Starting at the line that contains "maskFields (fieldsOfWord w).op)" in the listing below, write out every line word for word until you have written the line that contains "w).wf = false".

===== Provided data

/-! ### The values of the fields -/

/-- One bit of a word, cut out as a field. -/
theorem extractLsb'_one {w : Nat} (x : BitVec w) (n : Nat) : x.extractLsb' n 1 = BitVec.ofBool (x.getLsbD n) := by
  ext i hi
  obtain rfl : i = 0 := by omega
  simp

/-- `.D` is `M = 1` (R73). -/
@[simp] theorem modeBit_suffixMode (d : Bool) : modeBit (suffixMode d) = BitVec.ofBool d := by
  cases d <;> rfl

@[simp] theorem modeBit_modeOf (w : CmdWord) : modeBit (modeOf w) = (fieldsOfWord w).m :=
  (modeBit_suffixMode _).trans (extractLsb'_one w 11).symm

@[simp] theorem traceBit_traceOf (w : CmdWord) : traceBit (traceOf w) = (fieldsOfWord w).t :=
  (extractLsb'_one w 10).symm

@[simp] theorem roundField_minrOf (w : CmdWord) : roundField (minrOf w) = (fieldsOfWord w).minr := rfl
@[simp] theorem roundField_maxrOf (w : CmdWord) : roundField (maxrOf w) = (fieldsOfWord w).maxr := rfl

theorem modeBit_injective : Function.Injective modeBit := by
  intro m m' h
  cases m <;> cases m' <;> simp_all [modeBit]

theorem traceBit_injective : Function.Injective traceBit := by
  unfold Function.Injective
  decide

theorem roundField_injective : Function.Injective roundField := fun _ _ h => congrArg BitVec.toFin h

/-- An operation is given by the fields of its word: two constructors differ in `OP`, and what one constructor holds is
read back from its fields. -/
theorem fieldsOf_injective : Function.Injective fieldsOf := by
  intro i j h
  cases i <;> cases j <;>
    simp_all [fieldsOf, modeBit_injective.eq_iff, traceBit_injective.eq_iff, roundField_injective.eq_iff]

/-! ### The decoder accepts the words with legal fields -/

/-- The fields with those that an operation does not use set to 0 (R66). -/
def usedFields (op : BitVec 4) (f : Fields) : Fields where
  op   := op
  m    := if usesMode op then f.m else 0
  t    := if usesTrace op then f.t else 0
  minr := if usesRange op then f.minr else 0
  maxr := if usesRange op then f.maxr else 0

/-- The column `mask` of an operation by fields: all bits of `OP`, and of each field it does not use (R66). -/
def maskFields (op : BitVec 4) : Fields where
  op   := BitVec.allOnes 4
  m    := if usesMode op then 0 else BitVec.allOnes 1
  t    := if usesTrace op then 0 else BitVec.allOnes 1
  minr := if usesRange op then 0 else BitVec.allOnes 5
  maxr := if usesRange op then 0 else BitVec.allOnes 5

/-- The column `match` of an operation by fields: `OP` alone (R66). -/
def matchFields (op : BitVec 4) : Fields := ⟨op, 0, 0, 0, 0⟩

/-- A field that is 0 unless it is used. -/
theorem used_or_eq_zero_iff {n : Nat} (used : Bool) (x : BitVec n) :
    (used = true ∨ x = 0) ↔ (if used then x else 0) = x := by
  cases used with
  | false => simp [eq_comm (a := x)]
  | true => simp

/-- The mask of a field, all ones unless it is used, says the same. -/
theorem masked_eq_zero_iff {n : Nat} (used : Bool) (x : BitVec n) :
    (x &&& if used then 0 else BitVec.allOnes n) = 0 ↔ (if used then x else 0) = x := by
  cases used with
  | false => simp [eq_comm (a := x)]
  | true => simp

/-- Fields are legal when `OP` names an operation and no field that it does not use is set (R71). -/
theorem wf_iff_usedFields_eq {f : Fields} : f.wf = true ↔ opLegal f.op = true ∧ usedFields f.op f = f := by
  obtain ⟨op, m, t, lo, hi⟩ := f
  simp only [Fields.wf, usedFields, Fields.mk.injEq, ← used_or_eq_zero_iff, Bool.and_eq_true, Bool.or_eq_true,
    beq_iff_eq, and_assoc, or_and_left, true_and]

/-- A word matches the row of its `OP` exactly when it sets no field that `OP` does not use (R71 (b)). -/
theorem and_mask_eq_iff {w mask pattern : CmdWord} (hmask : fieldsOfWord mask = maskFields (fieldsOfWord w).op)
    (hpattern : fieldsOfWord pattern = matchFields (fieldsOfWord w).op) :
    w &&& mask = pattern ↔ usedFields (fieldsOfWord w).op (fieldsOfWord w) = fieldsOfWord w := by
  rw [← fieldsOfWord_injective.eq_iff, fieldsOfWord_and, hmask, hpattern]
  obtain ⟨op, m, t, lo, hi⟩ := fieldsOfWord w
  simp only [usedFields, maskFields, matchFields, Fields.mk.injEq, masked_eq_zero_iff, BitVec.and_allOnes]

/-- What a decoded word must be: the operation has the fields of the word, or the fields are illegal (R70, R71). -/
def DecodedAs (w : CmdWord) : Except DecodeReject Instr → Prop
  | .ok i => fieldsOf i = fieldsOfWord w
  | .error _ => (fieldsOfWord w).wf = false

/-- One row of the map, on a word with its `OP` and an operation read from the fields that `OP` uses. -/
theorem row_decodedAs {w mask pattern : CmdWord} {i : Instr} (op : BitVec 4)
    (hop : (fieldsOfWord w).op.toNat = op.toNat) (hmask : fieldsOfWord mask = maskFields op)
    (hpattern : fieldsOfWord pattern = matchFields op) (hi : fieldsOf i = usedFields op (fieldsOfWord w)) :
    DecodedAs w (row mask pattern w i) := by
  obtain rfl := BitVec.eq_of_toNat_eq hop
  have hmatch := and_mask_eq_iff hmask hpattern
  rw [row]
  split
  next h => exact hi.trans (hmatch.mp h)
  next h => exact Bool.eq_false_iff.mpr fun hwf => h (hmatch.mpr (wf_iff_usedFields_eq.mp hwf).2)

==========

Task answer:
theorem and_mask_eq_iff {w mask pattern : CmdWord} (hmask : fieldsOfWord mask = maskFields (fieldsOfWord w).op)
    (hpattern : fieldsOfWord pattern = matchFields (fieldsOfWord w).op) :
    w &&& mask = pattern ↔ usedFields (fieldsOfWord w).op (fieldsOfWord w) = fieldsOfWord w := by
  rw [← fieldsOfWord_injective.eq_iff, fieldsOfWord_and, hmask, hpattern]
  obtain ⟨op, m, t, lo, hi⟩ := fieldsOfWord w
  simp only [usedFields, maskFields, matchFields, Fields.mk.injEq, masked_eq_zero_iff, BitVec.and_allOnes]

/-- What a decoded word must be: the operation has the fields of the word, or the fields are illegal (R70, R71). -/
def DecodedAs (w : CmdWord) : Except DecodeReject Instr → Prop
  | .ok i => fieldsOf i = fieldsOfWord w
  | .error _ => (fieldsOfWord w).wf = false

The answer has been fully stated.